_Saved data entries_
• • • •
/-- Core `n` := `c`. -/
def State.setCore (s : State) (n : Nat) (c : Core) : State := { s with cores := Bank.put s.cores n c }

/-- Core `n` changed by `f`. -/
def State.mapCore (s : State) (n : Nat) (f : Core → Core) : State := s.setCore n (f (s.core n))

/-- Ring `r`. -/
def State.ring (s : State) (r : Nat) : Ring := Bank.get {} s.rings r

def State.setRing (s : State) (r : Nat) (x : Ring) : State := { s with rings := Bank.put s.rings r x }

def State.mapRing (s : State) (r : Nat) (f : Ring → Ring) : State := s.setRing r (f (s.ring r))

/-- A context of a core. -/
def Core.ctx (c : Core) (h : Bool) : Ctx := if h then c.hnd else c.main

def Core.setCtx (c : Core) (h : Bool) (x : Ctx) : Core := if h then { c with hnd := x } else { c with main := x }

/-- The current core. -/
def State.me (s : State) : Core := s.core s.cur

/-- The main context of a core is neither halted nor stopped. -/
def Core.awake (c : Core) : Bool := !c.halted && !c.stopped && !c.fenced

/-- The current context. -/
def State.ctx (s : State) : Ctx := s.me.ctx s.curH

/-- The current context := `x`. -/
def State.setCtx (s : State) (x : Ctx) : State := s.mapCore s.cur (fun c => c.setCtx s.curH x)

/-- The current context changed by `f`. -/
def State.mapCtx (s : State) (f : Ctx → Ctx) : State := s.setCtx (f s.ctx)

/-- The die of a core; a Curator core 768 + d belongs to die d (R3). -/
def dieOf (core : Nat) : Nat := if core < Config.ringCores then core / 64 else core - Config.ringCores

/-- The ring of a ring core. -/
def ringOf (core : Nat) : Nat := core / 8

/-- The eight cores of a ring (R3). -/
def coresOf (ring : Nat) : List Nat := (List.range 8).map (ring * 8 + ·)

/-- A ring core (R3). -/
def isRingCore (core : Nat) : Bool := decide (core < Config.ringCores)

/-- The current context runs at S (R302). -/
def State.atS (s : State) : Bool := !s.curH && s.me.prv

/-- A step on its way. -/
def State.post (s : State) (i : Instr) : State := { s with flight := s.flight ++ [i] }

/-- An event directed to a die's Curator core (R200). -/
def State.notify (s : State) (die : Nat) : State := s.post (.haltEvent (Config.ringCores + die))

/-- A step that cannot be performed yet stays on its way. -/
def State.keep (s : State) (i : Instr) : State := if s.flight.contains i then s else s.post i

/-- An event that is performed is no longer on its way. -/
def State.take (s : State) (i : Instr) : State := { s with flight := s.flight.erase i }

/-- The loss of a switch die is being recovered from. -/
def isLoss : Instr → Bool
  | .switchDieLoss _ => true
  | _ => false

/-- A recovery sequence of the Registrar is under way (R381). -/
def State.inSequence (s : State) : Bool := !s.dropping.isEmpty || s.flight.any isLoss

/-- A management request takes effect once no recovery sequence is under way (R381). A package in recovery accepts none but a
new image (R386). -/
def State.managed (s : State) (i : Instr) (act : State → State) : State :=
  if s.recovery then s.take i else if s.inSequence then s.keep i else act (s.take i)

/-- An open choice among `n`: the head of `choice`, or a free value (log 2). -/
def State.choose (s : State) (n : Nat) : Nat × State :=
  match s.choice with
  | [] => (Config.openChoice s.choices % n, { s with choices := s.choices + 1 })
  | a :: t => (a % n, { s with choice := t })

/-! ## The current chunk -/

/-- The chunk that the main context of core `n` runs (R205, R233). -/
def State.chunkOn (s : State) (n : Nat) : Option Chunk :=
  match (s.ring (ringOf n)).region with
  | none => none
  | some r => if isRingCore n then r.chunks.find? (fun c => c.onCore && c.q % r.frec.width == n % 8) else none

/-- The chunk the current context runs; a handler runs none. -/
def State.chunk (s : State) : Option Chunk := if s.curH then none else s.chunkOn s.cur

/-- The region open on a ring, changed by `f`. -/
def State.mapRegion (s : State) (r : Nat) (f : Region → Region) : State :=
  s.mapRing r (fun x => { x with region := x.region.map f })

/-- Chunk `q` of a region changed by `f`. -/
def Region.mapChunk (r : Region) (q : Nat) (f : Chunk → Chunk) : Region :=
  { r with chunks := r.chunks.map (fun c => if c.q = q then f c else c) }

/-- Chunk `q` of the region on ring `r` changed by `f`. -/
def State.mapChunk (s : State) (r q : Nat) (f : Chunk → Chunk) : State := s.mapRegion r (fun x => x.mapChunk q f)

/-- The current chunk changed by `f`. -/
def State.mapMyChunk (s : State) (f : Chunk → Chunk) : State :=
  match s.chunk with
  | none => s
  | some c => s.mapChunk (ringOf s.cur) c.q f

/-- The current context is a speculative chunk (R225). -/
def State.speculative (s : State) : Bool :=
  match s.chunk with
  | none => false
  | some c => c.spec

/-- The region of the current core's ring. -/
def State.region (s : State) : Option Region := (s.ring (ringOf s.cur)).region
• • • •
Each line above must be retyped exactly in the response.

/-- Core `n` := `c`. -/
def State.setCore (s : State) (n : Nat) (c : Core) : State := { s with cores := Bank.put s.cores n c }

/-- Core `n` changed by `f`. -/
def State.mapCore (s : State) (n : Nat) (f : Core → Core) : State := s.setCore n (f (s.core n))

/-- Ring `r`. -/
def State.ring (s : State) (r : Nat) : Ring := Bank.get {} s.rings r

def State.setRing (s : State) (r : Nat) (x : Ring) : State := { s with rings := Bank.put s.rings r x }

def State.mapRing (s : State) (r : Nat) (f : Ring → Ring) : State := s.setRing r (f (s.ring r))

/-- A context of a core. -/
def Core.ctx (c : Core) (h : Bool) : Ctx := if h then c.hnd else c.main

def Core.setCtx (c : Core) (h : Bool) (x : Ctx) : Core := if h then { c with hnd := x } else { c with main := x }

/-- The current core. -/
def State.me (s : State) : Core := s.core s.cur

/-- The main context of a core is neither halted nor stopped. -/
def Core.awake (c : Core) : Bool := !c.halted && !c.stopped && !c.fenced

/-- The current context. -/
def State.ctx (s : State) : Ctx := s.me.ctx s.curH

/-- The current context := `x`. -/
def State.setCtx (s : State) (x : Ctx) : State := s.mapCore s.cur (fun c => c.setCtx s.curH x)

/-- The current context changed by `f`. -/
def State.mapCtx (s : State) (f : Ctx → Ctx) : State := s.setCtx (f s.ctx)

/-- The die of a core; a Curator core 768 + d belongs to die d (R3). -/
def dieOf (core : Nat) : Nat := if core < Config.ringCores then core / 64 else core - Config.ringCores

/-- The ring of a ring core. -/
def ringOf (core : Nat) : Nat := core / 8

/-- The eight cores of a ring (R3). -/
def coresOf (ring : Nat) : List Nat := (List.range 8).map (ring * 8 + ·)

/-- A ring core (R3). -/
def isRingCore (core : Nat) : Bool := decide (core < Config.ringCores)

/-- The current context runs at S (R302). -/
def State.atS (s : State) : Bool := !s.curH && s.me.prv

/-- A step on its way. -/
def State.post (s : State) (i : Instr) : State := { s with flight := s.flight ++ [i] }

/-- An event directed to a die's Curator core (R200). -/
def State.notify (s : State) (die : Nat) : State := s.post (.haltEvent (Config.ringCores + die))

/-- A step that cannot be performed yet stays on its way. -/
def State.keep (s : State) (i : Instr) : State := if s.flight.contains i then s else s.post i

/-- An event that is performed is no longer on its way. -/
def State.take (s : State) (i : Instr) : State := { s with flight := s.flight.erase i }

/-- The loss of a switch die is being recovered from. -/
def isLoss : Instr → Bool
  | .switchDieLoss _ => true
  | _ => false

/-- A recovery sequence of the Registrar is under way (R381). -/
def State.inSequence (s : State) : Bool := !s.dropping.isEmpty || s.flight.any isLoss

/-- A management request takes effect once no recovery sequence is under way (R381). A package in recovery accepts none but a
new image (R386). -/
def State.managed (s : State) (i : Instr) (act : State → State) : State :=
  if s.recovery then s.take i else if s.inSequence then s.keep i else act (s.take i)

/-- An open choice among `n`: the head of `choice`, or a free value (log 2). -/
def State.choose (s : State) (n : Nat) : Nat × State :=
  match s.choice with
  | [] => (Config.openChoice s.choices % n, { s with choices := s.choices + 1 })
  | a :: t => (a % n, { s with choice := t })

/-! ## The current chunk -/

/-- The chunk that the main context of core `n` runs (R205, R233). -/
def State.chunkOn (s : State) (n : Nat) : Option Chunk :=
  match (s.ring (ringOf n)).region with
  | none => none
  | some r => if isRingCore n then r.chunks.find? (fun c => c.onCore && c.q % r.frec.width == n % 8) else none

/-- The chunk the current context runs; a handler runs none. -/
def State.chunk (s : State) : Option Chunk := if s.curH then none else s.chunkOn s.cur

/-- The region open on a ring, changed by `f`. -/
def State.mapRegion (s : State) (r : Nat) (f : Region → Region) : State :=
  s.mapRing r (fun x => { x with region := x.region.map f })

/-- Chunk `q` of a region changed by `f`. -/
def Region.mapChunk (r : Region) (q : Nat) (f : Chunk → Chunk) : Region :=
  { r with chunks := r.chunks.map (fun c => if c.q = q then f c else c) }

/-- Chunk `q` of the region on ring `r` changed by `f`. -/
def State.mapChunk (s : State) (r q : Nat) (f : Chunk → Chunk) : State := s.mapRegion r (fun x => x.mapChunk q f)

/-- The current chunk changed by `f`. -/
def State.mapMyChunk (s : State) (f : Chunk → Chunk) : State :=
  match s.chunk with
  | none => s
  | some c => s.mapChunk (ringOf s.cur) c.q f

/-- The current context is a speculative chunk (R225). -/
def State.speculative (s : State) : Bool :=
  match s.chunk with
  | none => false
  | some c => c.spec

/-- The region of the current core's ring. -/
def State.region (s : State) : Option Region := (s.ring (ringOf s.cur)).region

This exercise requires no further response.